Impact categories include energy and greenhouse gases (GHG); water quality; water use; chemistry/toxics; waste; land use; and air emissions, while social/labour indicators are included for the manufacturing stage of the lifecycle.

Environmental metrics and calculation methodologies have been incorporated for three of these impact categories, namely energy and GHG, water use and waste. The Index will evolve to include metrics and methodologies for additional impact areas, such as chemistry/toxics, SAC said, and metrics and methodologies will be updated over time as needed.

It also said the Index would evolve progressively to include more quantitative data specifically from supply chains, "to more accurately assess true environmental and social impact and deliver a truly comprehensive product footprint score."  In the same vein, SAC also intends to incorporate social/labour indicators for raw material production.

While it has welcomed the emphasis SAC is placing on measurement and benchmarking, Greenpeace stressed in its response to the Coalition's formation that clear targets should also be established. "Given the urgency and severity of the pollution problem in many textile producing countries, such as China, it is imperative that the Coalition moves quickly to establish clear and measurable targets," Greenpeace said. "These must include targets for the total elimination of hazardous chemicals, both in terms of discharges occurring throughout the supply chain, and in the products themselves."

With regard to social impacts, SAC's founding members are strongly committed to the inclusion of "robust, credible social/labour indicators" in the Index, and to expand and develop the scope of social/labour indicators over time. However, it said that the inclusion of indicators "will be staged so that additional depth and scope are included in each successive version of the Index."

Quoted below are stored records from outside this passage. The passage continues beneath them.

-- ==== Sys2Proof/Machine/Retire.lean ====
section
/-! DEFINITION. Retirement of grids, commit and abort of deterministic teams, and the end of a kill (R35, R160, R161, R399,
R400, R405 to R409, R455). -/

namespace Sys2Proof.Machine

/-! ### System-scope performance (R136, R400 step 1) -/

/-- Who sends the pod messages of a grid's retirement, and of a context's kill. -/
def retireRef (ctx gid : Nat) : ThreadRef := ⟨⟨ctx, gid, 2 ^ 24⟩, 2 ^ 40⟩

/-- Every dirty sector of every cluster is written back, and pod-tier sectors are sent to their peers. -/
def performAll (s : State) (who : ThreadRef) : State :=
  s.mapMs fun ms => podSendDirty ((List.range 96).foldl flushCluster ms) (some who)

/-! ### Retirement of a grid (R35, R400) -/

/-- Every team has retired, every phase is committed, or the grid is skipped; and no child grid is left. -/
def gridDone (s : State) (g : Grid) : Bool :=
  g.st == .ready && (g.status == 2 || (g.retired == g.nteams && (g.decl.det == 0 || g.phases == ceilDiv g.nteams g.decl.det))) &&
    !s.grids.any fun c =>
      c.ctx == g.ctx && c.st != .retired && (match c.parent with | some p => p.gid == g.gid | none => false)

/-- The grid's teams are forgotten with it. -/
def finishGrid (s : State) (g : Grid) : State :=
  { s.setGrid { g with st := .retired } with teams := s.teams.filter fun t => !(t.ref.ctx == g.ctx && t.ref.gid == g.gid) }

/-- What a failed write of the front end leaves: it waits; or the context is killed, this grid retired. -/
def retireStopped (s : State) (g : Grid) (e : FeStop) : State :=
  match e with
  | .failed q => finishGrid (s.killLost g.ctx q) g
  | e => feStopped s g.ctx g.gid e fun s => finishGrid (feKill g.ctx s) g

/-- Step 3: a system-scope add of 1 at SIGADDR. -/
def signalGrid (s : State) (g : Grid) : State :=
  if g.sigaddr == 0 then finishGrid s g
  else
    match feHome s g.ctx g.gid g.sigaddr 4 true with
    | .error e => retireStopped s g e
    | .ok (ha, s) =>
      let s := s.podAnew (retireRef g.ctx g.gid) true ha 4
      finishGrid (feStore s g.ctx ha (toBytes 4 ((homeNat s.ms ha 4 + 1) % 2 ^ 32))) { g with sigaddr := 0 }

/-- A message that an act of a retirement awaits is outstanding (R136). -/
def retireWaits (s : State) (g : Grid) : Bool :=
  match g.retiring with
  | some (_, l) => s.ms.podOut.any fun m => l.contains (m.peer, m.seq)
  | none => false

/-- The next act of a retirement: what the grid did is performed at system scope, whoever sends it to peers (log entry 98); bytes 16
to 63 of the completion record, then 0 to 15; the signal. -/
def retireAct (s : State) (g : Grid) : Except FeStop State :=
  let status := if g.status == 2 then 2 else 1
  let record := completionRecord status 0 g.gid g.phases g.tbegin s.time g.reruns 0
  let sent := fun (k : Nat) (g : Grid) (u : State) =>
    u.setGrid { g with retiring := some (k, u.ms.unacked.filter fun m => !s.ms.unacked.contains m) }
  let write := fun (o : Nat) (bs : List Byte) => if g.cmpl == 0 then .ok ((), s) else feWrite s g.ctx g.gid (g.cmpl + o) bs
  match g.retiring with
  | none =>
    let u := performAll s (retireRef g.ctx g.gid)
    .ok (u.setGrid { g with retiring := some (1, u.ms.unacked) })
  | some (1, _) =>
    match write 16 (record.drop 16) with
    | .error e => .error e
    | .ok (_, u) => .ok (sent 2 g u)
  | some (2, _) =>
    match write 0 (record.take 16) with
    | .error e => .error e
    | .ok (_, u) => .ok (sent 3 { g with cmpl := 0, status := status } u)
  | some _ => .ok (signalGrid s g)

/-- The acts of a retirement, as far as none awaits a peer. -/
def retireGo (ctx gid : Nat) : Nat → State → State
  | 0, s => s
  | k + 1, s =>
    let g := s.gridOf ctx gid
    if g.st == .retired || !s.alive ctx || retireWaits s g then s
    else
      match retireAct s g with
      | .error e => retireStopped s g e
      | .ok s => retireGo ctx gid k s

/-- GRID_RETIRE: each step before the next; a step that waits is taken up again later. -/
def execGridRetire (ctx gid : Nat) (s : State) : Out :=
  .next (if !s.alive ctx || !gridDone s (s.gridOf ctx gid) then s else retireGo ctx gid 4 s)

/-! ### Commit of a phase (R161, R408) -/

/-- A sector being committed: its bytes so far and the mask of bytes written. -/
structure CommitSec where
  sec : Nat
  data : Sec
  mask : Nat
  deriving DecidableEq, Repr

/-- The sector among those being committed, or as it stood at the phase's start. -/
def commitGet (ms : MemSys) (g : Grid) (cs : List CommitSec) (q : Nat) : CommitSec :=
  (cs.find? fun c => c.sec == q).getD
    ⟨q, BitVec.ofNat 128 (ofBytes ((rangeFrom (16 * q) 16).map (imageByte ms g))), 0⟩

def commitPut (cs : List CommitSec) (c : CommitSec) : List CommitSec :=
  if cs.any fun x => x.sec == c.sec then cs.map fun x => if x.sec == c.sec then c else x else cs ++ [c]

/-- Byte i of a 16-bit byte mask, as a mask of a sector's bits. -/
def byteMask (m : BitVec 16) : Nat := ofBytes ((List.range 16).map fun i => if m.getLsbD i then 0xFF else 0)

/-- A team's final view value of the bytes it stored. -/
def commitStore (ms : MemSys) (g : Grid) (cs : List CommitSec) (q : Nat) (d : Sec) (m : BitVec 16) : List CommitSec :=
  let c := commitGet ms g cs q
  let bm := BitVec.ofNat 128 (byteMask m)
  commitPut cs { c with data := (c.data &&& ~~~bm) ||| (d &&& bm), mask := c.mask ||| m.toNat }

/-- One reduction is replayed. -/
def commitRed (ms : MemSys) (g : Grid) (cs : List CommitSec) (pa n op : Nat) (v : DWord) : List CommitSec :=
  let c := commitGet ms g cs (pa / 16)
  let new := redFn op (ofBytes (secBytes c.data (pa % 16) n)) v.toNat
  commitPut cs { c with data := secPut c.data (pa % 16) (toBytes n new), mask := c.mask ||| (2 ^ n - 1) * 2 ^ (pa % 16) }

/-- A team's log: its stores, then its reductions by thread and program order. -/
def commitTeam (ms : MemSys) (g : Grid) (cs : List CommitSec) (log : List LogRec) : List CommitSec :=
  let cs := log.foldl (fun cs r => match r with | .store q d m => commitStore ms g cs q d m | .red .. => cs) cs
  let reds := log.filterMap fun r => match r with | .red pa n op v tid st => some (pa, n, op, v, tid, st) | .store .. => none
  let before := fun (a b : Nat × Nat × Nat × DWord × Nat × Nat) =>
    decide (a.2.2.2.2.1 < b.2.2.2.2.1) || (a.2.2.2.2.1 == b.2.2.2.2.1 && decide (a.2.2.2.2.2 < b.2.2.2.2.2))
  (sortBy before reds).foldl (fun cs r => commitRed ms g cs r.1 r.2.1 r.2.2.1 r.2.2.2.1) cs

/-- The committed bytes of a sector reach its home slice; a sector written in part keeps its failed mark (R447). -/
def commitWrite (ms : MemSys) (c : CommitSec) : MemSys :=
  let old := homeRead ms (16 * c.sec) 16
  let bs := (List.range 16).map fun i => if bitAt c.mask i then BitVec.ofNat 8 (ofBytes (secBytes c.data i 1)) else nth old i 0
  if c.mask == 0xFFFF then homeWrite ms (16 * c.sec) bs
  else homeWrite (homeWrite ms (16 * c.sec) (bs.take 8)) (16 * c.sec + 8) (bs.drop 8)

/-- The teams of a grid's running phase, in ascending order. -/
def phaseTeams (g : Grid) : List Nat := (rangeFrom (g.phases * g.decl.det) g.decl.det).filter fun i => i < g.nteams

/-- PHASE_COMMIT. -/
def execPhaseCommit (ctx gid : Nat) (s : State) : Out :=
  .next <|
    let g := s.gridOf ctx gid
    let team := fun (i : Nat) => s.teams.find? fun t => t.ref == ⟨ctx, gid, i⟩ && t.st == .retired
    let is := phaseTeams g
    if g.st != .ready || g.decl.det == 0 || !s.alive ctx || is.isEmpty || !is.all fun i => (team i).isSome then s
    else
      let cs := is.foldl (fun cs i => match team i with | some t => commitTeam s.ms g cs t.log | none => cs) []
      let s := s.mapMs fun ms =>
        let ms := cs.foldl commitWrite ms
        { ms with owners := ms.owners.filter fun o => !(o.ctx == ctx && o.gid == gid) }
      let s := { s with teams := s.teams.map fun (t : Team) => if t.ref.ctx == ctx && t.ref.gid == gid then { t with log := [] } else t }
      s.setGrid { g with phases := g.phases + 1, phaseImg := ⟨[]⟩, phaseHeld := [] }

/-- DET_TEAM_ABORT (R409): before the team retires. -/
def execDetTeamAbort (r : TeamRef) (s : State) : Out :=
  .next <|
    match s.team? r with
    | none => s
    | some t => if t.decl.det != 0 && t.st != .retired && s.alive r.ctx then abortTeam s t else s

/-! ### The end of a kill (R455) -/

/-- Completion records of a killed context's grids, one after another; a write that waits leaves the rest for later. -/
def killRecords (killn : Nat) : List Grid → State → Bool × State
  | [], s => (true, s)
  | g :: rest, s =>
    match writeCompletion s g.ctx g.gid g.cmpl (completionRecord 4 0 g.gid g.phases g.tbegin s.time g.reruns killn) with
    | .ok (_, s) => killRecords killn rest (s.setGrid { g with cmpl := 0 })
    | .error (.unmapped va lv) => (false, faultRecord s (frontAccessor g.ctx g.gid) .unit va lv)
    | .error .locked => (false, s)
    | .error _ => killRecords killn rest (s.setGrid { g with cmpl := 0 })

/-- Some leaf under a table maps a home address for stores. -/
def mapsUnder (ms : MemSys) (ha tab : Nat) : List (Nat × Nat × Nat) → Bool
  | [] => false
  | (_, sh, ib) :: rest =>
    (listedEntries (settledMem ms) tab (2 ^ ib)).any fun a =>
      let e := homeNat ms a 8
      let base := leafHa e (2 ^ sh) 0 % aliasBase
      bitAt e 0 &&
        (if bitAt e 1 then leafW e && base ≤ ha % aliasBase && ha % aliasBase < base + 2 ^ sh else mapsUnder ms ha (bits e 51 8 * 256) rest)

/-- A sector that a cluster holds dirty may be another context's: one whose team's stores the cluster may still hold maps it. -/
def mayBeOthers (s : State) (ctx c q : Nat) : Bool :=
  s.teams.any fun t =>
    t.ref.ctx != ctx && (t.st == .retired || clusterOf t.bay == c || t.threads.any fun x => clusterOf x.bay == c) &&
      mapsUnder s.ms (16 * q) (s.ctxOf t.ref.ctx).ptroot.toNat walkLevels

/-- A sector of stores issued is dropped, or not, by a free choice. -/
def dropSector (s : State) (d : Nat × Nat) : State :=
  let s' := { s with draws := s.draws + 1 }
  if Config.choice s.draws % 2 == 0 then s'
  else s'.mapMs fun ms => { ms with caches := ms.caches.filter fun x => !(x.sec == d.2 && ofCluster d.1 x.own) }

/-- Stores that a killed context has issued and that have not left the caches of a cluster are performed or dropped, each
16-byte unit whole (R455, R456). -/
def dropIssued (s : State) (ctx : Nat) : State :=
  ((List.range 96).flatMap fun c => ((dirtyOf s.ms c).filter fun q => !mayBeOthers s ctx c q).map fun q => (c, q)).foldl dropSector s

/-- CONTEXT_KILL_COMPLETE: issued stores are performed or dropped, messages acknowledged, records written; STATE := killed. -/
def execContextKillComplete (ctx : Nat) (s : State) : Out :=
  .next <|
    let c := s.ctxOf ctx
    if c.st != .killing then s
    else
      let s := performAll (dropIssued s ctx) (retireRef ctx 0)
      if s.ms.podOut.any fun m => m.n != 0 && (match m.who with | some r => r.team.ctx == ctx | none => false) then s
      else
        match killRecords c.killn (s.grids.filter fun g => g.ctx == ctx && g.st != .retired) s with
        | (false, s) => s
        | (true, s) =>
          let s := { s with
            teams := s.teams.filter fun t => t.ref.ctx != ctx
            grids := s.grids.map fun (g : Grid) => if g.ctx == ctx && g.st != GridState.retired then { g with st := GridState.retired, status := 4, killn := c.killn } else g }
          let s := s.mapMs fun ms => { ms with owners := ms.owners.filter fun o => o.ctx != ctx }
          setCtxState (s.setCtx { c with st := .killed }) ctx 3

end Sys2Proof.Machine
end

SAC formed a social/labour working group to evaluate existing third-party standards and review company best practices, and draft a set of indicators. An initial draft set of indicators for labour practices in the manufacturing (cut/sew) stage has been developed, and will be revised through a "robust" stakeholder engagement process, SAC said, after which these indicators will be included in Version 1.0 of the Index.

The Working Group has also been briefed to explore "opportunities for collaboration" on specific social/labour initiatives beyond the inclusion of indicators in the Index.

Building on existing models
The Sustainable Apparel Index V1.0 has been based largely on the Outdoor Industry Association's Eco Index and Nike's Apparel Environmental Design Tool.

Indeed, SAC has signed a Memorandum of Understanding with the Outdoor Industry Association (OIA) "to support the shared goals of both organisations to create one robust, widely-accepted, universal tool for measuring sustainable products."

"The SAC tool brings together the work of the Eco Index and the Nike Environmental Design tool," says Amy Kleiner-Roberts, vice president for government affairs at the Outdoor Industry Association. "So I feel that the work of the Eco Index by the outdoor industry has been foundational to the process, and the collaboration between the outdoor industry and the SAC members continues under this new model. Much of the work the OIA continues to manage will feed into the SAC apparel tool."

Kleiner-Roberts adds: "There is strong potential to achieve gains in sustainability metrics that can only come through the power of collaboration."

NGO involvement is a key strength of the Sustainable Apparel Coalition, and nowhere is this more the case than with regard to the Index. Indeed, the OIA index was itself created in collaboration with NGOs so to a degree the basic blueprint that SAC has employed has already benefited from NGO input.

Kleiner-Roberts believes continued NGO involvement will certainly help the development of the SAC index. "SAC extends the process the outdoor industry started with the collaborative development of the Eco Index," she says.

"The Eco Index was reviewed by a series of NGOs and academics assembled by CERES during the piloting and we received feedback and suggestions for improvements, and as a result we were able to implement some very strong changes. The NGO community and the expertise they bring to the table are critical to the building of these indexes."